A Latex Metabolite Benefits Plant Fitness under Root Herbivore Attack

Plants produce large amounts of secondary metabolites in their shoots and roots and store them in specialized secretory structures. Although secondary metabolites and their secretory structures are commonly assumed to have a defensive function, evidence that they benefit plant fitness under herbivore attack is scarce, especially below ground. Here, we tested whether latex secondary metabolites produced by the common dandelion (Taraxacum officinale agg.) decrease the performance of its major native insect root herbivore, the larvae of the common cockchafer (Melolontha melolontha), and benefit plant vegetative and reproductive fitness under M. melolontha attack. Across 17 T. officinale genotypes screened by gas and liquid chromatography, latex concentrations of the sesquiterpene lactone taraxinic acid β-D-glucopyranosyl ester (TA-G) were negatively associated with M. melolontha larval growth. Adding purified TA-G to artificial diet at ecologically relevant concentrations reduced larval feeding. Silencing the germacrene A synthase ToGAS1, an enzyme that was identified to catalyze the first committed step of TA-G biosynthesis, resulted in a 90% reduction of TA-G levels and a pronounced increase in M. melolontha feeding. Transgenic, TA-G-deficient lines were preferred by M. melolontha and suffered three times more root biomass reduction than control lines. In a common garden experiment involving over 2,000 T. officinale individuals belonging to 17 different genotypes, high TA-G concentrations were associated with the maintenance of high vegetative and reproductive fitness under M. melolontha attack. Taken together, our study demonstrates that a latex secondary metabolite benefits plants under herbivore attack, a result that provides a mechanistic framework for root herbivore driven natural selection and evolution of plant defenses below ground.

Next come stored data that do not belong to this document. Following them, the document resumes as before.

/-- What the engine finds in a firmware image that is staged (R470, R455). -/
structure ImageInfo where
  sv : Nat
  signed : Bool
  digest : Nat
  major : Nat
  minor : Nat
  /-- The sections of the state table that it knows (R455). -/
  sections : List Nat := [0, 1, 2, 3, 4]
  deriving DecidableEq, Repr

/-- The register pages of the host port (R446, R481, R493). -/
inductive RegPage where
  /-- The control page of a context, through the tenant or the hypervisor aperture. -/
  | control (ctx : Nat) (hyper : Bool)
  /-- The security register page. -/
  | security
  /-- The power register page. -/
  | power
  deriving DecidableEq, Repr

/-- A host access to device memory through the host port (R113, R132). -/
inductive HostOp where
  /-- The host reads one 128-byte line under a key id. -/
  | read (key line : Nat)
  /-- The host writes bytes under a key id. -/
  | write (key pa : Nat) (bytes : List Byte)
  /-- The host writes its own memory. -/
  | writeHost (pa : Nat) (bytes : List Byte)
  deriving DecidableEq, Repr
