/-- A fabric launch at its source (R398 to R401). -/
structure FabLaunch where
  id : Nat
  /-- ISSUED of the workgroup when it was sent (ARG of launch kinds). -/
  arg : Nat
  core : Nat
  slot : Nat
  ctx : Nat
  part : Nat
  wg : Nat
  qnum : Nat
  tagw : Nat
  targets : List Nat
  /-- Answers so far: 0 accepted, else the reason. -/
  answers : NatMap Nat
  since : Nat
  timedOut : Bool
  /-- Targets whose answer a failed stream has lost (R396). -/
  lost : List Nat
  /-- Targets whose answers have come over a stream that formed again since, so that one may be lost. -/
  doubt : List Nat := []
  /-- Committed parts not yet complete; the launch has been answered to the program. -/
  open_ : List Nat
  committed : Bool
  deriving DecidableEq, Repr

/-- The fabric interface (R395 to R405). -/
structure Fabric where
  dev : Nat
  /-- Domain table: MAC address and port mask of a device (R397). -/
  domain : NatMap (Nat × Nat)
  /-- Streams at key 8 device + partition. -/
  streams : NatMap Stream
  fltab : NatMap FlEntry
  wintab : NatMap WinEntry
  launches : List FabLaunch
  /-- The security association of each port: how often it has been renewed (R395). -/
  assoc : NatMap Nat
  /-- Frames dropped. -/
  dropped : Nat
  /-- Multiples of 10 µs at which the rate buckets have been filled (R399). -/
  refills : Nat
  deriving DecidableEq, Repr

/-! ### Policy -/

/-- A traverse image as loaded (R424, R428, R429), or the status of a refused load. -/
structure Traverse where
  words : List Nat
  qnum : Nat
  ctx : Nat
  disp : Bool
  vcode : Nat
  /-- The number of its load. -/
  load : Nat := 0
  deriving DecidableEq, Repr

/-- What PICK may place. -/
inductive Pick where
  /-- A saved workgroup, by its key. -/
  | saved (wg : Nat)
  /-- An unplaced workgroup of a grid. -/
  | grid (gid : Nat)
  deriving DecidableEq, Repr

/-- The state of a run (R418, R422): k0 to k15, the decision registers written, its writes to policy scratch by scratchKey, the loops
entered (count left, body), the program counter and the cycles used. -/
structure Run where
  k : NatMap Nat
  d : NatMap Nat
  writes : NatMap Nat
  loops : List (Nat × Nat)
  pc : Nat
  used : Nat
  deriving DecidableEq, Repr

/-- What a level of a call came to: the decision registers that it wrote, none where it takes the round-robin answer; whether it ran; the
cycles it took; and its writes to policy scratch. -/
structure LevelRun where
  d : Option (NatMap Nat)
  ran : Bool
  cycles : Nat
  writes : NatMap Nat
  deriving DecidableEq, Repr

/-- A level of a call: its level, the context or partition whose traverse it runs, and the entries of its candidates (R418). -/
structure LevelJob where
  level : Nat
  owner : Nat
  cands : List (List Nat)
  deriving DecidableEq, Repr

/-- A level that runs (R425, R427): its image as it was when the level began, with the number of that load, the cycles that allowance and
overdraft give it, and the run before its next opcode. -/
structure Running where
  job : LevelJob
  words : List Nat
  load : Nat
  budget : Nat
  run : Run
  deriving DecidableEq, Repr

/-- Who waits for the answer of an ENQ (R385, R399, R414). -/
inductive Asker where
  /-- The split of an LNCH, which waits under a number. -/
  | warp (core slot id : Nat)
  /-- A LAUNCH packet: queue, context, QRD, tag word and record. -/
  | packet (qnum ctx qrd tag ptr : Nat)
  /-- An arriving fabric launch: source device and partition, argument, and target queue. -/
  | frame (dev part arg qnum : Nat)
  deriving DecidableEq, Repr

/-- A call: what it concerns, and its candidates with their entries as they stand at its start (R412, R418). -/
inductive CallKind where
  | enq (g : Grid) (entry : List Nat) (asker : Asker)
  /-- The core, the round-robin context, and the tenant list of each context. -/
  | pick (core robin : Nat) (lists : List (Nat × List (Nat × Pick × List Nat)))
  /-- The resident workgroups with their contexts, the round-robin answer of the hypervisor level, and of the tenant level of each context. -/
  | tick (wgs : List (Nat × Nat × List Nat)) (robin : Option Nat) (robins : NatMap Nat)
  | block (wg ctx : Nat) (entry : List Nat)
  | wake (wg ctx prio : Nat) (entry : List Nat)
  /-- The workgroup and its PRIO, the plots it may go to, and the round-robin answer. -/
  | migr (wg prio : Nat) (plots : List (Nat × List Nat)) (robin : Option Nat)
  deriving DecidableEq, Repr

/-- A call on a plot's engine (R417, R418): its partition, what it is, the levels that are over, the one that runs, the cycles of those that
are over, its start, and the time of its next step: the opcode before which its run stands, or its end. -/
structure PolicyCall where
  part : Nat
  kind : CallKind
  results : List LevelRun
  running : Option Running
  cycles : Nat
  since : Nat
  ends : Nat
  deriving DecidableEq, Repr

A below-ground herbivore shapes root defensive chemistry in natural plant populations

Plants display extensive intraspecific variation in secondary metabolites. However, the selective forces shaping this diversity remain often unknown, especially below ground. Using Taraxacum officinale and its major native insect root herbivore Melolontha melolontha, we tested whether below-ground herbivores drive intraspecific variation in root secondary metabolites. We found that high M. melolontha infestation levels over recent decades are associated with high concentrations of major root latex secondary metabolites across 21 central European T. officinale field populations. By cultivating offspring of these populations, we show that both heritable variation and phenotypic plasticity contribute to the observed differences. Furthermore, we demonstrate that the production of the sesquiterpene lactone taraxinic acid β-d-glucopyranosyl ester (TA-G) is costly in the absence, but beneficial in the presence of M. melolontha, resulting in divergent selection of TA-G. Our results highlight the role of soil-dwelling insects for the evolution of plant defences in nature.